The BASIC ministers on Sunday proposed to use $10 billion of "fast-start funding" this year to test and demonstrate ways of adapting to and mitigating climate change.
They said the world could not wait indefinitely for the United States, the second-biggest carbon emitter after China, to pass domestic legislation needed to conclude negotiations.
A bipartisan working group on Saturday delayed a compromise climate change bill, a top priority of President Barack Obama that has been closely watched by other nations skeptical of U.S. commitment to fight global warming.

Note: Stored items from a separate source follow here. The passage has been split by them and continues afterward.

-- ==== Sys2Proof/Laws/PerInstr.lean ====
section
/-! SUPPORT. What is said of every instruction as syntax, one lemma per constructor: its word lies in its row
of spec/opcode_table.json. -/

namespace Sys2Proof.Laws

/-- The `mask` of the instruction's row: the bits its format fixes (30_encoding.md R48). -/
def rowMask : Instr → Word
  | .init _ _ => 0xFE000000
  | .send _ => 0xFFFFFF00
  | .pend => 0xFFFFFFFF
  | .read => 0xFFFFFFFF
  | .stat => 0xFFFFFFFF
  | .clrovf => 0xFFFFFFFF
  | .rxEvent _ => 0xFFFFFF00
  | .txDone => 0xFFFFFFFF

/-- The `match` of the instruction's row: what those bits are (30_encoding.md R52). -/
def rowMatch : Instr → Word
  | .init _ _ => 0x10000000
  | .send _ => 0x20000000
  | .pend => 0x30000000
  | .read => 0x40000000
  | .stat => 0x50000000
  | .clrovf => 0x60000000
  | .rxEvent _ => 0x80000000
  | .txDone => 0x90000000

/-- The word of an instruction has the fixed bits of its row of the opcode table. -/
def EncodedInTable.Statement (i : Instr) : Prop := encode i &&& rowMask i = rowMatch i

theorem EncodedInTable.init (baud : BitVec 24) (hs : Bool) : EncodedInTable.Statement (.init baud hs) := by
  apply BitVec.eq_of_getLsbD_eq
  intro k hk
  simp only [encode, rowMask, rowMatch, BitVec.getLsbD_and, formatInit_getLsbD]
  interval_cases k <;> simp

theorem formatByte_and_mask (op : BitVec 4) (b : Byte) : formatByte op b &&& 0xFFFFFF00 = formatByte op 0 := by
  apply BitVec.eq_of_getLsbD_eq
  intro k hk
  rw [BitVec.getLsbD_and, formatByte_getLsbD, formatByte_getLsbD]
  interval_cases k <;> simp

theorem EncodedInTable.send (b : Byte) : EncodedInTable.Statement (.send b) := formatByte_and_mask 0x2 b

theorem EncodedInTable.pend : EncodedInTable.Statement .pend := by unfold EncodedInTable.Statement; decide

theorem EncodedInTable.read : EncodedInTable.Statement .read := by unfold EncodedInTable.Statement; decide

theorem EncodedInTable.stat : EncodedInTable.Statement .stat := by unfold EncodedInTable.Statement; decide

theorem EncodedInTable.clrovf : EncodedInTable.Statement .clrovf := by unfold EncodedInTable.Statement; decide

theorem EncodedInTable.rxEvent (b : Byte) : EncodedInTable.Statement (.rxEvent b) := formatByte_and_mask 0x8 b

theorem EncodedInTable.txDone : EncodedInTable.Statement .txDone := by unfold EncodedInTable.Statement; decide

end Sys2Proof.Laws
end

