/-- PEND answers how many bytes are unread, and then the READs answer them. -/
theorem Presenting.runSteps_report {n : Nat} (hn : (unread s).length = n) (hr : s.rc < s.cfg.cap)
    (h : Presenting (.word (encode .pend) :: (List.replicate n (.word (encode .read)) ++ items))
      (.host :: (List.replicate n .host ++ turns)) s) :
    ∃ t, runSteps (n + 1) s = .next t ∧ Presenting items turns t ∧ t.cnt = 0 ∧
      t.responses = s.responses ++ s.cnt.setWidth 32 :: (unread s).map (·.setWidth 32) := by
  subst hn
  obtain ⟨t, hrun, ht, hcnt, hresp⟩ :=
    Presenting.runSteps_reads (s := answered _ _ (s.cnt.setWidth 32) s) (bs := unread s) rfl hr
      ⟨h.config, h.free, rfl, rfl⟩
  exact ⟨t, (runSteps_succ h.step_pend _).trans hrun, ht, hcnt, hresp.trans (List.append_assoc _ _ _)⟩

end Host

/-- The last of some turns of the host, after the others. -/
theorem replicate_add_two_append {α : Type} (n : Nat) (a : α) (rest : List α) :
    List.replicate (n + 2) a ++ rest = a :: (List.replicate n a ++ a :: rest) := by
  rw [List.replicate_succ, List.replicate_succ', List.cons_append, List.append_assoc]
  rfl

/-- PEND's answer is the number of unread bytes. -/
theorem setWidth_cnt (s : State) : s.cnt.setWidth 32 = BitVec.ofNat 32 (unread s).length := by
  rw [unread_length, BitVec.ofNat_toNat]

/-- Settles O38: the bytes are stored, PEND and the READs answer them, and the last PEND answers 0. -/
theorem receiveThenDrain : Obligations.ReceiveThenDrain := by
  intro xs rest s hc hen hie h0 hw hcursors hlen hheld hqueue hscript
  have hfit : CursorsFit s := ⟨by simp [h0], by simp [h0, hcursors, Nat.mod_eq_of_lt hw]⟩
  rw [List.append_assoc, replicate_add_two_append] at hscript
  obtain ⟨t, hrun, ht⟩ :=
    runSteps_received xs hc (rxEnabled_iff.mpr ⟨hen, hie⟩) hfit (by simpa [h0] using hlen) hscript
  have hunread : unread t = xs := by rw [ht.queue, unread_of_cnt_zero h0, List.nil_append]
  obtain ⟨u, hreport, hu, hu0, hresp⟩ :=
    Presenting.runSteps_report (congrArg List.length hunread) (ht.rc_lt (hcursors ▸ hw))
      (ht.presenting hc hheld hqueue)
  refine ⟨answered [] rest (u.cnt.setWidth 32) u, ?_, hu0, ?_⟩
  · rw [show 2 * xs.length + 2 = xs.length + (xs.length + 1 + 1) by omega, runSteps_add _ _ hrun,
      runSteps_add _ _ hreport, runSteps_one hu.step_pend]
  · rw [answered_responses, hresp, setWidth_cnt t, hunread, ht.responses, hu0]
    rfl

/-! ### One byte more than the capacity (R73) -/

section Overrun

variable {s : State}

/-- Giving up a byte and storing another may come in either order. -/
theorem consumed_stored (b : Byte) (s : State) : consumed (stored b s) = stored b (consumed s) := by
  simp [consumed, stored, nextIndex]

theorem cnt_ne_zero_of_full (hc : s.cfg.WellFormed) (hf : bufferFull s) : s.cnt ≠ 0 := by
  intro h0
  have hpos := hc.2.1
  simp [bufferFull, h0] at hf
  omega

/-- In a full buffer the cursors have met. -/
theorem CursorsFit.wc_eq_rc_of_full (h : CursorsFit s) (hr : s.rc < s.cfg.cap) (hf : bufferFull s) :
    s.wc = s.rc := by
  obtain ⟨hle, hwc⟩ := h
  rw [hwc, Nat.le_antisymm hle hf, Nat.add_mod_right, Nat.mod_eq_of_lt hr]
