-- ==== Sys2Proof/Machine/Ops.lean ====
section
/-! DEFINITION. The named operations every rule uses: the status register and the stack pointers (spec/10_state.md), the bus
engine (spec/20_memory.md), the pipeline (spec/40_dispatch_and_step.md), interrupt sampling, the taking of exceptions and
interrupts, the return from one, and the double fault (spec/60_exceptions.md).

A rule's pseudocode is written as a program of `M`: it changes the state as it goes, and a `raise AddressError` or a `refuse`
leaves it with everything done so far in place (R124). `runOp` is the frame around a rule: it continues an abort with the
exception controller, in the same step. -/

namespace Sys2Proof.Machine

/-- What leaves a rule before its end: `raise AddressError(addr, dir, space)` (R7, R312) or `refuse` (R7). The other exceptions
are raised as the only action of their rule and need no abort. -/
inductive Abort where
  | addressError (addr : Long) (dir : Dir) (space : Space)
  | refuse (r : Refusal)
  deriving DecidableEq, Repr

/-- A rule's pseudocode: an abort keeps the state as it stands (R124). -/
abbrev M := EStateM Abort State

/-- An assignment. -/
def assign (f : State → State) : M Unit := fun s => .ok () (f s)

/-- A value read off the state. -/
def look {α : Type} (f : State → α) : M α := fun s => .ok (f s) s

/-- The alignment check: `if x[0] = 1 then raise AddressError(x, dir, space)` (R66, R68). -/
def checkEven (x : Long) (dir : Dir) (space : Space) : M Unit := fun s =>
  if isOdd x then .error (.addressError x dir space) s else .ok () s

/-- `refuse` (R7). -/
def refuseWith {α : Type} (r : Refusal) : M α := fun s => .error (.refuse r) s

/-! ### Registers -/

/-- `d[i]` (R7, R20). -/
def State.readD (s : State) (i : RegNum) : Long := s.d[i.val]

/-- `a[i]`; `a[7]` is the active stack pointer slot (R7, R21, R22). -/
def State.readA (s : State) (i : RegNum) : Long := s.a[i.val]

/-- `d[i] <- v` (R7). -/
def State.writeD (s : State) (i : RegNum) (v : Long) : State := { s with d := s.d.set i.val v }

/-- `a[i] <- v`: always 32 bits (R7, R21). -/
def State.writeA (s : State) (i : RegNum) (v : Long) : State := { s with a := s.a.set i.val v }

/-- `d[i][bits(size)-1:0]`, zero-extended (R20). -/
def State.readDPart (s : State) (i : RegNum) (size : Size) : Long := trunc size (s.readD i)

/-- `d[i][bits(size)-1:0] <- v`: the other bits keep their value (R20). -/
def State.writeDPart (s : State) (i : RegNum) (size : Size) (v : Long) : State :=
  s.writeD i (merge size (s.readD i) v)

/-- The active stack pointer `a[7]` (R22). -/
def State.sp (s : State) : Long := s.readA 7

/-! ### Updates of the other fields -/

/-- `pc <- v`. -/
def State.setPc (s : State) (v : Long) : State := { s with pc := v }

/-- `pc0 <- v`. -/
def State.setPc0 (s : State) (v : Long) : State := { s with pc0 := v }

/-- `ird <- v`. -/
def State.setIrd (s : State) (v : Word) : State := { s with ird := v }

/-- `irc <- v`. -/
def State.setIrc (s : State) (v : Word) : State := { s with irc := v }

/-- `usp <- v`. -/
def State.setUsp (s : State) (v : Long) : State := { s with usp := v }

/-- `ssp <- v`. -/
def State.setSsp (s : State) (v : Long) : State := { s with ssp := v }

/-- `run <- v`. -/
def State.setRun (s : State) (v : RunState) : State := { s with run := v }

/-- `trace_pending <- v`. -/
def State.setTracePending (s : State) (v : Bool) : State := { s with tracePending := v }

/-- `nmi_armed <- v`. -/
def State.setNmiArmed (s : State) (v : Bool) : State := { s with nmiArmed := v }

/-- `ae_in_service <- v`. -/
def State.setAeInService (s : State) (v : Bool) : State := { s with aeInService := v }

/-- `exc_in_service <- v`. -/
def State.setExcInService (s : State) (v : Bool) : State := { s with excInService := v }

/-- The mark that the host broke the pipeline invariant (R33, R47 c). -/
def State.setPipelineBroken (s : State) (v : Bool) : State := { s with pipelineBroken := v }

/-- `clock <- clock + n` (R64). -/
def State.tick (s : State) (n : Nat) : State := { s with clock := s.clock + n }

/-- Memory replaced. -/
def State.setMem (s : State) (m : Memory) : State := { s with mem := m }

/-- A transaction entered in the record of the port. -/
def State.record (s : State) (c : PortCall) : State := { s with port := c :: s.port }

/-- The next answer of a read used up. -/
def State.popRead (s : State) : State := { s with hostReads := s.hostReads.tail }

/-! ### The status register -/

/-- `GetCCR()[4:0]`: X N Z V C (R29). -/
def Ccr.bits (c : Ccr) : BitVec 5 :=
  BitVec.ofBool c.x ++ BitVec.ofBool c.n ++ BitVec.ofBool c.z ++ BitVec.ofBool c.v ++ BitVec.ofBool c.c

/-- `GetSR()` on the implemented fields (R29). -/
def Status.word (r : Status) : Word :=
  BitVec.ofBool r.t ++ 0#1 ++ BitVec.ofBool r.s ++ 0#2 ++ r.i ++ 0#3 ++ r.ccr.bits

/-- `GetSR()` (R29). -/
def State.getSr (s : State) : Word := s.sr.word

/-- `GetCCR()` (R29). -/
def State.getCcr (s : State) : Byte := 0#3 ++ s.sr.ccr.bits

/-- The condition codes of bits 4:0 of a byte (R29). -/
def ccrOfByte (v : Byte) : Ccr where
  x := v.getLsbD 4
  n := v.getLsbD 3
  z := v.getLsbD 2
  v := v.getLsbD 1
  c := v.getLsbD 0

/-- The condition codes written, `T`, `S` and `I` unchanged (R29). -/
def State.withCcr (s : State) (c : Ccr) : State := { s with sr := { s.sr with ccr := c } }

/-- `SetCCR(v)` (R29). -/
def State.setCcr (s : State) (v : Byte) : State := s.withCcr (ccrOfByte v)

/-- The supervisor flag written, without the swap: the last assignment of `SetS` (R23). -/
def State.writeS (s : State) (new : Bool) : State := { s with sr := { s.sr with s := new } }

/-- `SetS(new)`: the only way `S` changes outside reset; a change swaps the stack pointers (R23). -/
def State.setS (s : State) (new : Bool) : State :=
  if new = s.sr.s then s
  else if new then ((s.setUsp s.sp).writeA 7 s.ssp).writeS true
  else ((s.setSsp s.sp).writeA 7 s.usp).writeS false

/-- The trace flag written. -/
def State.setT (s : State) (t : Bool) : State := { s with sr := { s.sr with t := t } }

/-- The interrupt mask written. -/
def State.setMask (s : State) (i : BitVec 3) : State := { s with sr := { s.sr with i := i } }

/-- `SetSR(v)` (R29): bits that `sr` does not implement are ignored (R28). -/
def State.setSr (s : State) (v : Word) : State :=
  (((s.setT (v.getLsbD 15)).setS (v.getLsbD 13)).setMask (v.extractLsb' 8 3)).setCcr (v.extractLsb' 0 8)

/-- `USP()`: the user stack pointer, wherever it is (R24). -/
def State.userSp (s : State) : Long := if s.sr.s then s.usp else s.sp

"Of course there is no way to fight climate change without the United States and we believe that we can be able to build an agreement that (would enable) the United States to come on board," Izabella Teixeira, Brazil's environment minister, told journalists.
Her South Africa counterpart, Buyelwa Sonjica, said if the United States did not soon pass necessary domestic climate laws, "that would impact on vulnerable countries, making them remain at risk."
Emissions from industrial countries fell by 2.2 percent in 2008 as the world fell into recession, the sharpest fall since the break-up of the Soviet Union. Experts say there is no basis for believing the decline was the result of a coordinated effort to tackle emissions.